Yes. Pass `-DDISABLED_LEGACY_ENGINE=ON` to CMake when compiling. This define activates preprocessor guards throughout the codebase—particularly in [`src/ccmain/tessedit.cpp`](https://github.com/tesseract-ocr/tesseract/blob/main/src/ccmain/tessedit.cpp) and the classifier modules—removing the legacy Tesseract engine code entirely from the binary. When compiled this way, attempting to use `OEM_TESSERACT_ONLY` or `OEM_TESSERACT_LSTM_COMBINED` will result in an initialization error, ensuring only the LSTM neural network engine is available.

### Why does my Python code still use the legacy engine after setting --oem 1?

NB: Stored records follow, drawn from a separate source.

/-- LD A,I and LD A,R copy the register to A with P/V = IFF2; LD I,A and LD R,A copy A whole (rules R217, R218, R219, R220). -/
def Obligations.InterruptAndRefreshRegisterLoads : Prop :=
  ∀ s : State,
    (∃ t, exec .ldAI s = .next t ∧ BecomesF s t { s.cpu with a := s.cpu.i, pc := s.cpu.pc + 2#16 } [] ∧
      t.cpu.f.Are (128 ≤ s.cpu.i.toNat) (s.cpu.i = 0#8) False (s.cpu.iff2 = true) False (s.cpu.f.c = true) ∧
      Row .ldAI s [0xED#8, 0x57#8] 2 9) ∧
    (∃ t, exec .ldARefresh s = .next t ∧ BecomesF s t { s.cpu with a := s.cpu.r, pc := s.cpu.pc + 2#16 } [] ∧
      t.cpu.f.Are (128 ≤ s.cpu.r.toNat) (s.cpu.r = 0#8) False (s.cpu.iff2 = true) False (s.cpu.f.c = true) ∧
      Row .ldARefresh s [0xED#8, 0x5F#8] 2 9) ∧
    (SetsCpu .ldIA s { s.cpu with i := s.cpu.a } 2 ∧
      Row .ldIA s [0xED#8, 0x47#8] 2 9) ∧
    (SetsCpu .ldRefreshA s { s.cpu with r := s.cpu.a } 2 ∧
      Row .ldRefreshA s [0xED#8, 0x4F#8] 2 9)

/-- The 16-bit loads into a register put the word there and change nothing else (rules R223, R224, R225, R226, R227, R228, R229, R234, R235, R236). -/
def Obligations.Load16PutsWordInRegister : Prop :=
  ∀ s : State,
    (∀ (dd : Pair) (nn : Word), SetsCpu (.ldDdNn dd nn) s (s.cpu.putPair dd nn) 3 ∧
      Row (.ldDdNn dd nn) s [0b00#2 ++ dd.code ++ 0b0001#4, loByte nn, hiByte nn] 1 10) ∧
    (∀ (nn : Word), SetsCpu (.ldIxNn nn) s { s.cpu with ix := nn } 4 ∧
      Row (.ldIxNn nn) s [0xDD#8, 0x21#8, loByte nn, hiByte nn] 2 14) ∧
    (∀ (nn : Word), SetsCpu (.ldIyNn nn) s { s.cpu with iy := nn } 4 ∧
      Row (.ldIyNn nn) s [0xFD#8, 0x21#8, loByte nn, hiByte nn] 2 14) ∧
    (∀ (nn : Word), SetsCpu (.ldHlMem nn) s (s.cpu.putPair .hl (mkWord (s.readByte (nn + 1#16)) (s.readByte nn))) 3 ∧
      Row (.ldHlMem nn) s [0x2A#8, loByte nn, hiByte nn] 1 16) ∧
    (∀ (dd : Pair) (nn : Word), SetsCpu (.ldDdMem dd nn) s (s.cpu.putPair dd (mkWord (s.readByte (nn + 1#16)) (s.readByte nn))) 4 ∧
      Row (.ldDdMem dd nn) s [0xED#8, 0b01#2 ++ dd.code ++ 0b1011#4, loByte nn, hiByte nn] 2 20) ∧
    (∀ (nn : Word), SetsCpu (.ldIxMem nn) s { s.cpu with ix := mkWord (s.readByte (nn + 1#16)) (s.readByte nn) } 4 ∧
      Row (.ldIxMem nn) s [0xDD#8, 0x2A#8, loByte nn, hiByte nn] 2 20) ∧
    (∀ (nn : Word), SetsCpu (.ldIyMem nn) s { s.cpu with iy := mkWord (s.readByte (nn + 1#16)) (s.readByte nn) } 4 ∧
      Row (.ldIyMem nn) s [0xFD#8, 0x2A#8, loByte nn, hiByte nn] 2 20) ∧
    (SetsCpu .ldSpHl s { s.cpu with sp := mkWord s.cpu.h s.cpu.l } 1 ∧
      Row .ldSpHl s [0xF9#8] 1 6) ∧
    (SetsCpu .ldSpIx s { s.cpu with sp := s.cpu.ix } 2 ∧
      Row .ldSpIx s [0xDD#8, 0xF9#8] 2 10) ∧
    (SetsCpu .ldSpIy s { s.cpu with sp := s.cpu.iy } 2 ∧
      Row .ldSpIy s [0xFD#8, 0xF9#8] 2 10)

/-- The 16-bit stores and the pushes put low byte low, high byte high, and change nothing else (rules R221, R230, R231, R232, R233, R237, R238, R239). -/
def Obligations.Store16AndPushPutLowByteLow : Prop :=
  ∀ s : State,
    (∀ (nn : Word), Stores (.ldMemHl nn) s [(nn, s.cpu.l), (nn + 1#16, s.cpu.h)] 3 ∧
      Row (.ldMemHl nn) s [0x22#8, loByte nn, hiByte nn] 1 16) ∧
    (∀ (nn : Word) (dd : Pair), Stores (.ldMemDd nn dd) s [(nn, loByte (s.pair dd)), (nn + 1#16, hiByte (s.pair dd))] 4 ∧
      Row (.ldMemDd nn dd) s [0xED#8, 0b01#2 ++ dd.code ++ 0b0011#4, loByte nn, hiByte nn] 2 20) ∧
    (∀ (nn : Word), Stores (.ldMemIx nn) s [(nn, loByte s.cpu.ix), (nn + 1#16, hiByte s.cpu.ix)] 4 ∧
      Row (.ldMemIx nn) s [0xDD#8, 0x22#8, loByte nn, hiByte nn] 2 20) ∧
    (∀ (nn : Word), Stores (.ldMemIy nn) s [(nn, loByte s.cpu.iy), (nn + 1#16, hiByte s.cpu.iy)] 4 ∧
      Row (.ldMemIy nn) s [0xFD#8, 0x22#8, loByte nn, hiByte nn] 2 20) ∧
    (∀ (qq : PairQ), ∃ t, exec (.pushQq qq) s = .next t ∧ Becomes s t { s.cpu with sp := s.cpu.sp - 2#16, pc := s.cpu.pc + 1#16 }
      [(s.cpu.sp - 1#16, hiByte (s.pairQ qq)), (s.cpu.sp - 2#16, loByte (s.pairQ qq))] ∧
      Row (.pushQq qq) s [0b11#2 ++ qq.code ++ 0b0101#4] 1 11) ∧
    (∃ t, exec .pushIx s = .next t ∧ Becomes s t { s.cpu with sp := s.cpu.sp - 2#16, pc := s.cpu.pc + 2#16 }
      [(s.cpu.sp - 1#16, hiByte s.cpu.ix), (s.cpu.sp - 2#16, loByte s.cpu.ix)] ∧
      Row .pushIx s [0xDD#8, 0xE5#8] 2 15) ∧
    (∃ t, exec .pushIy s = .next t ∧ Becomes s t { s.cpu with sp := s.cpu.sp - 2#16, pc := s.cpu.pc + 2#16 }
      [(s.cpu.sp - 1#16, hiByte s.cpu.iy), (s.cpu.sp - 2#16, loByte s.cpu.iy)] ∧
      Row .pushIy s [0xFD#8, 0xE5#8] 2 15)

/-- POP takes the word at SP into its register; POP AF takes all eight flag bits (rules R222, R240, R241, R242). -/
def Obligations.PopTakesWordAtStackPointer : Prop :=
  ∀ s : State,
    (∃ t, exec (.popQq .bc) s = .next t ∧
      Becomes s t { s.cpu.putPair .bc (mkWord (s.readByte (s.cpu.sp + 1#16)) (s.readByte s.cpu.sp)) with sp := s.cpu.sp + 2#16, pc := s.cpu.pc + 1#16 } []) ∧
    (∃ t, exec (.popQq .de) s = .next t ∧
      Becomes s t { s.cpu.putPair .de (mkWord (s.readByte (s.cpu.sp + 1#16)) (s.readByte s.cpu.sp)) with sp := s.cpu.sp + 2#16, pc := s.cpu.pc + 1#16 } []) ∧
    (∃ t, exec (.popQq .hl) s = .next t ∧
      Becomes s t { s.cpu.putPair .hl (mkWord (s.readByte (s.cpu.sp + 1#16)) (s.readByte s.cpu.sp)) with sp := s.cpu.sp + 2#16, pc := s.cpu.pc + 1#16 } []) ∧
    (∃ t, exec (.popQq .af) s = .next t ∧
      BecomesF s t
        { s.cpu with a := s.readByte (s.cpu.sp + 1#16), sp := s.cpu.sp + 2#16, pc := s.cpu.pc + 1#16 } [] ∧
      t.cpu.f.toByte = s.readByte s.cpu.sp) ∧
    (∀ (qq : PairQ), Row (.popQq qq) s [0b11#2 ++ qq.code ++ 0b0001#4] 1 10) ∧
    (∃ t, exec .popIx s = .next t ∧ Becomes s t
      { s.cpu with ix := mkWord (s.readByte (s.cpu.sp + 1#16)) (s.readByte s.cpu.sp), sp := s.cpu.sp + 2#16, pc := s.cpu.pc + 2#16 } [] ∧
      Row .popIx s [0xDD#8, 0xE1#8] 2 14) ∧
    (∃ t, exec .popIy s = .next t ∧ Becomes s t
      { s.cpu with iy := mkWord (s.readByte (s.cpu.sp + 1#16)) (s.readByte s.cpu.sp), sp := s.cpu.sp + 2#16, pc := s.cpu.pc + 2#16 } [] ∧
      Row .popIy s [0xFD#8, 0xE1#8] 2 14)

/-- The exchanges swap the named registers, or a register with the word at the top of the stack (rules R243, R244, R245, R246, R247, R248). -/
def Obligations.ExchangesSwapRegisters : Prop :=
  ∀ s : State,
    (SetsCpu .exDeHl s { s.cpu with d := s.cpu.h, e := s.cpu.l, h := s.cpu.d, l := s.cpu.e } 1 ∧
      Row .exDeHl s [0xEB#8] 1 4) ∧
    (SetsCpu .exAfAf s { s.cpu with a := s.cpu.shA, f := s.cpu.shF, shA := s.cpu.a, shF := s.cpu.f } 1 ∧
      Row .exAfAf s [0x08#8] 1 4) ∧
    (SetsCpu .exx s
      { s.cpu with
        b := s.cpu.shB, c := s.cpu.shC, d := s.cpu.shD, e := s.cpu.shE, h := s.cpu.shH, l := s.cpu.shL
        shB := s.cpu.b, shC := s.cpu.c, shD := s.cpu.d, shE := s.cpu.e, shH := s.cpu.h, shL := s.cpu.l } 1 ∧
      Row .exx s [0xD9#8] 1 4) ∧
    (∃ t, exec .exSpHl s = .next t ∧ Becomes s t
      { s.cpu with h := s.readByte (s.cpu.sp + 1#16), l := s.readByte s.cpu.sp, pc := s.cpu.pc + 1#16 }
      [(s.cpu.sp + 1#16, s.cpu.h), (s.cpu.sp, s.cpu.l)] ∧
      Row .exSpHl s [0xE3#8] 1 19) ∧
    (∃ t, exec .exSpIx s = .next t ∧ Becomes s t
      { s.cpu with ix := mkWord (s.readByte (s.cpu.sp + 1#16)) (s.readByte s.cpu.sp), pc := s.cpu.pc + 2#16 }
      [(s.cpu.sp + 1#16, hiByte s.cpu.ix), (s.cpu.sp, loByte s.cpu.ix)] ∧
      Row .exSpIx s [0xDD#8, 0xE3#8] 2 23) ∧
    (∃ t, exec .exSpIy s = .next t ∧ Becomes s t
      { s.cpu with iy := mkWord (s.readByte (s.cpu.sp + 1#16)) (s.readByte s.cpu.sp), pc := s.cpu.pc + 2#16 }
      [(s.cpu.sp + 1#16, hiByte s.cpu.iy), (s.cpu.sp, loByte s.cpu.iy)] ∧
      Row .exSpIy s [0xFD#8, 0xE3#8] 2 23)

/-- The block transfers move one byte per execution and repeat until BC is 0 (rules R249, R250, R251, R252). -/
def Obligations.BlockTransferMovesOneByte : Prop :=
  ∀ s : State,
    (MovesByte .ldi s 1#16 (s.cpu.pc + 2#16) ∧
      Row .ldi s [0xED#8, 0xA0#8] 2 16) ∧
    (MovesByte .ldir s 1#16 (if s.bc = 1#16 then s.cpu.pc + 2#16 else s.cpu.pc) ∧
      Row .ldir s [0xED#8, 0xB0#8] 2 (if s.bc = 1#16 then 16 else 21)) ∧
    (MovesByte .ldd s 0xFFFF#16 (s.cpu.pc + 2#16) ∧
      Row .ldd s [0xED#8, 0xA8#8] 2 16) ∧
    (MovesByte .lddr s 0xFFFF#16 (if s.bc = 1#16 then s.cpu.pc + 2#16 else s.cpu.pc) ∧
      Row .lddr s [0xED#8, 0xB8#8] 2 (if s.bc = 1#16 then 16 else 21))

/-- The block searches compare A with one byte per execution and repeat until it is found or BC is 0 (rules R253, R254, R255, R256). -/
def Obligations.BlockSearchComparesOneByte : Prop :=
  ∀ s : State,
    (SearchesByte .cpi s 1#16 (s.cpu.pc + 2#16) ∧
      Row .cpi s [0xED#8, 0xA1#8] 2 16) ∧
    (SearchesByte .cpir s 1#16
      (if s.bc = 1#16 ∨ s.cpu.a = s.readByte s.hl then s.cpu.pc + 2#16 else s.cpu.pc) ∧
      Row .cpir s [0xED#8, 0xB1#8] 2 (if s.bc = 1#16 ∨ s.cpu.a = s.readByte s.hl then 16 else 21)) ∧
    (SearchesByte .cpd s 0xFFFF#16 (s.cpu.pc + 2#16) ∧
      Row .cpd s [0xED#8, 0xA9#8] 2 16) ∧
    (SearchesByte .cpdr s 0xFFFF#16
      (if s.bc = 1#16 ∨ s.cpu.a = s.readByte s.hl then s.cpu.pc + 2#16 else s.cpu.pc) ∧
      Row .cpdr s [0xED#8, 0xB9#8] 2 (if s.bc = 1#16 ∨ s.cpu.a = s.readByte s.hl then 16 else 21))
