@[simp] theorem State.setSp_cpu (s : State) (v : Word) : (s.setSp v).cpu = { s.cpu with sp := v } := rfl
@[simp] theorem State.setSp_pins (s : State) (v : Word) : (s.setSp v).pins = s.pins := rfl
@[simp] theorem State.setSp_mem (s : State) (v : Word) : (s.setSp v).mem = s.mem := rfl
@[simp] theorem State.setSp_uart (s : State) (v : Word) : (s.setSp v).uart = s.uart := rfl
@[simp] theorem State.setSp_disk (s : State) (v : Word) : (s.setSp v).disk = s.disk := rfl
@[simp] theorem State.setSp_nvram (s : State) (v : Word) : (s.setSp v).nvram = s.nvram := rfl
@[simp] theorem State.setSp_bridge (s : State) (v : Word) : (s.setSp v).bridge = s.bridge := rfl
@[simp] theorem State.setSp_life (s : State) (v : Word) : (s.setSp v).life = s.life := rfl
@[simp] theorem State.setSp_draws (s : State) (v : Word) : (s.setSp v).draws = s.draws := rfl
@[simp] theorem State.setSp_cfg (s : State) (v : Word) : (s.setSp v).cfg = s.cfg := rfl
@[simp] theorem State.setSp_physRead (s : State) (v : Word) (w : Nat) : (s.setSp v).physRead w = s.physRead w := rfl
@[simp] theorem State.setSp_pageOf (s : State) (v : Word) (w : Word) : (s.setSp v).pageOf w = s.pageOf w := rfl
@[simp] theorem State.setSp_translate (s : State) (v : Word) (w : Word) : (s.setSp v).translate w = s.translate w := rfl
@[simp] theorem State.setSp_isRom (s : State) (v : Word) (w : Word) : (s.setSp v).isRom w = s.isRom w := rfl
@[simp] theorem State.setSp_readByte (s : State) (v : Word) (w : Word) : (s.setSp v).readByte w = s.readByte w := rfl
@[simp] theorem State.setSp_readWord (s : State) (v : Word) (w : Word) : (s.setSp v).readWord w = s.readWord w := rfl

@[simp] theorem State.setPc_cpu (s : State) (v : Word) : (s.setPc v).cpu = { s.cpu with pc := v } := rfl
@[simp] theorem State.setPc_pins (s : State) (v : Word) : (s.setPc v).pins = s.pins := rfl
@[simp] theorem State.setPc_mem (s : State) (v : Word) : (s.setPc v).mem = s.mem := rfl
@[simp] theorem State.setPc_uart (s : State) (v : Word) : (s.setPc v).uart = s.uart := rfl
@[simp] theorem State.setPc_disk (s : State) (v : Word) : (s.setPc v).disk = s.disk := rfl
@[simp] theorem State.setPc_nvram (s : State) (v : Word) : (s.setPc v).nvram = s.nvram := rfl
@[simp] theorem State.setPc_bridge (s : State) (v : Word) : (s.setPc v).bridge = s.bridge := rfl
@[simp] theorem State.setPc_life (s : State) (v : Word) : (s.setPc v).life = s.life := rfl
@[simp] theorem State.setPc_draws (s : State) (v : Word) : (s.setPc v).draws = s.draws := rfl
@[simp] theorem State.setPc_cfg (s : State) (v : Word) : (s.setPc v).cfg = s.cfg := rfl
@[simp] theorem State.setPc_physRead (s : State) (v : Word) (w : Nat) : (s.setPc v).physRead w = s.physRead w := rfl
@[simp] theorem State.setPc_pageOf (s : State) (v : Word) (w : Word) : (s.setPc v).pageOf w = s.pageOf w := rfl
@[simp] theorem State.setPc_translate (s : State) (v : Word) (w : Word) : (s.setPc v).translate w = s.translate w := rfl
@[simp] theorem State.setPc_isRom (s : State) (v : Word) (w : Word) : (s.setPc v).isRom w = s.isRom w := rfl
@[simp] theorem State.setPc_readByte (s : State) (v : Word) (w : Word) : (s.setPc v).readByte w = s.readByte w := rfl
@[simp] theorem State.setPc_readWord (s : State) (v : Word) (w : Word) : (s.setPc v).readWord w = s.readWord w := rfl

@[simp] theorem State.advance_cpu (s : State) (n : Nat) : (s.advance n).cpu = { s.cpu with pc := s.cpu.pc + BitVec.ofNat 16 n } := rfl
@[simp] theorem State.advance_pins (s : State) (n : Nat) : (s.advance n).pins = s.pins := rfl
@[simp] theorem State.advance_mem (s : State) (n : Nat) : (s.advance n).mem = s.mem := rfl
@[simp] theorem State.advance_uart (s : State) (n : Nat) : (s.advance n).uart = s.uart := rfl
@[simp] theorem State.advance_disk (s : State) (n : Nat) : (s.advance n).disk = s.disk := rfl
@[simp] theorem State.advance_nvram (s : State) (n : Nat) : (s.advance n).nvram = s.nvram := rfl
@[simp] theorem State.advance_bridge (s : State) (n : Nat) : (s.advance n).bridge = s.bridge := rfl
@[simp] theorem State.advance_life (s : State) (n : Nat) : (s.advance n).life = s.life := rfl
@[simp] theorem State.advance_draws (s : State) (n : Nat) : (s.advance n).draws = s.draws := rfl
@[simp] theorem State.advance_cfg (s : State) (n : Nat) : (s.advance n).cfg = s.cfg := rfl
@[simp] theorem State.advance_physRead (s : State) (n : Nat) (w : Nat) : (s.advance n).physRead w = s.physRead w := rfl
@[simp] theorem State.advance_pageOf (s : State) (n : Nat) (w : Word) : (s.advance n).pageOf w = s.pageOf w := rfl
@[simp] theorem State.advance_translate (s : State) (n : Nat) (w : Word) : (s.advance n).translate w = s.translate w := rfl
@[simp] theorem State.advance_isRom (s : State) (n : Nat) (w : Word) : (s.advance n).isRom w = s.isRom w := rfl
@[simp] theorem State.advance_readByte (s : State) (n : Nat) (w : Word) : (s.advance n).readByte w = s.readByte w := rfl
@[simp] theorem State.advance_readWord (s : State) (n : Nat) (w : Word) : (s.advance n).readWord w = s.readWord w := rfl

@[simp] theorem State.setBc_cpu (s : State) (v : Word) : (s.setBc v).cpu = { s.cpu with b := hiByte v, c := loByte v } := rfl
@[simp] theorem State.setBc_pins (s : State) (v : Word) : (s.setBc v).pins = s.pins := rfl
@[simp] theorem State.setBc_mem (s : State) (v : Word) : (s.setBc v).mem = s.mem := rfl
@[simp] theorem State.setBc_uart (s : State) (v : Word) : (s.setBc v).uart = s.uart := rfl
@[simp] theorem State.setBc_disk (s : State) (v : Word) : (s.setBc v).disk = s.disk := rfl
@[simp] theorem State.setBc_nvram (s : State) (v : Word) : (s.setBc v).nvram = s.nvram := rfl
@[simp] theorem State.setBc_bridge (s : State) (v : Word) : (s.setBc v).bridge = s.bridge := rfl
@[simp] theorem State.setBc_life (s : State) (v : Word) : (s.setBc v).life = s.life := rfl
@[simp] theorem State.setBc_draws (s : State) (v : Word) : (s.setBc v).draws = s.draws := rfl
@[simp] theorem State.setBc_cfg (s : State) (v : Word) : (s.setBc v).cfg = s.cfg := rfl
@[simp] theorem State.setBc_physRead (s : State) (v : Word) (w : Nat) : (s.setBc v).physRead w = s.physRead w := rfl
@[simp] theorem State.setBc_pageOf (s : State) (v : Word) (w : Word) : (s.setBc v).pageOf w = s.pageOf w := rfl
@[simp] theorem State.setBc_translate (s : State) (v : Word) (w : Word) : (s.setBc v).translate w = s.translate w := rfl
@[simp] theorem State.setBc_isRom (s : State) (v : Word) (w : Word) : (s.setBc v).isRom w = s.isRom w := rfl
@[simp] theorem State.setBc_readByte (s : State) (v : Word) (w : Word) : (s.setBc v).readByte w = s.readByte w := rfl
@[simp] theorem State.setBc_readWord (s : State) (v : Word) (w : Word) : (s.setBc v).readWord w = s.readWord w := rfl

@[simp] theorem State.setDe_cpu (s : State) (v : Word) : (s.setDe v).cpu = { s.cpu with d := hiByte v, e := loByte v } := rfl
@[simp] theorem State.setDe_pins (s : State) (v : Word) : (s.setDe v).pins = s.pins := rfl
@[simp] theorem State.setDe_mem (s : State) (v : Word) : (s.setDe v).mem = s.mem := rfl
@[simp] theorem State.setDe_uart (s : State) (v : Word) : (s.setDe v).uart = s.uart := rfl
@[simp] theorem State.setDe_disk (s : State) (v : Word) : (s.setDe v).disk = s.disk := rfl
@[simp] theorem State.setDe_nvram (s : State) (v : Word) : (s.setDe v).nvram = s.nvram := rfl
@[simp] theorem State.setDe_bridge (s : State) (v : Word) : (s.setDe v).bridge = s.bridge := rfl
@[simp] theorem State.setDe_life (s : State) (v : Word) : (s.setDe v).life = s.life := rfl
@[simp] theorem State.setDe_draws (s : State) (v : Word) : (s.setDe v).draws = s.draws := rfl
@[simp] theorem State.setDe_cfg (s : State) (v : Word) : (s.setDe v).cfg = s.cfg := rfl
@[simp] theorem State.setDe_physRead (s : State) (v : Word) (w : Nat) : (s.setDe v).physRead w = s.physRead w := rfl
@[simp] theorem State.setDe_pageOf (s : State) (v : Word) (w : Word) : (s.setDe v).pageOf w = s.pageOf w := rfl
@[simp] theorem State.setDe_translate (s : State) (v : Word) (w : Word) : (s.setDe v).translate w = s.translate w := rfl
@[simp] theorem State.setDe_isRom (s : State) (v : Word) (w : Word) : (s.setDe v).isRom w = s.isRom w := rfl
@[simp] theorem State.setDe_readByte (s : State) (v : Word) (w : Word) : (s.setDe v).readByte w = s.readByte w := rfl
@[simp] theorem State.setDe_readWord (s : State) (v : Word) (w : Word) : (s.setDe v).readWord w = s.readWord w := rfl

The `pytesseract` wrapper passes the `config` string directly to the Tesseract binary, but ensure you are using a Tesseract 4.0+ binary and a language data file containing the LSTM component. If the underlying Tesseract installation is version 3.x, the `--oem` flag is unrecognized and defaults to legacy mode. Additionally, verify that no environment variable (`TESSDATA_PREFIX`) is pointing to an old language data directory lacking the LSTM neural network files.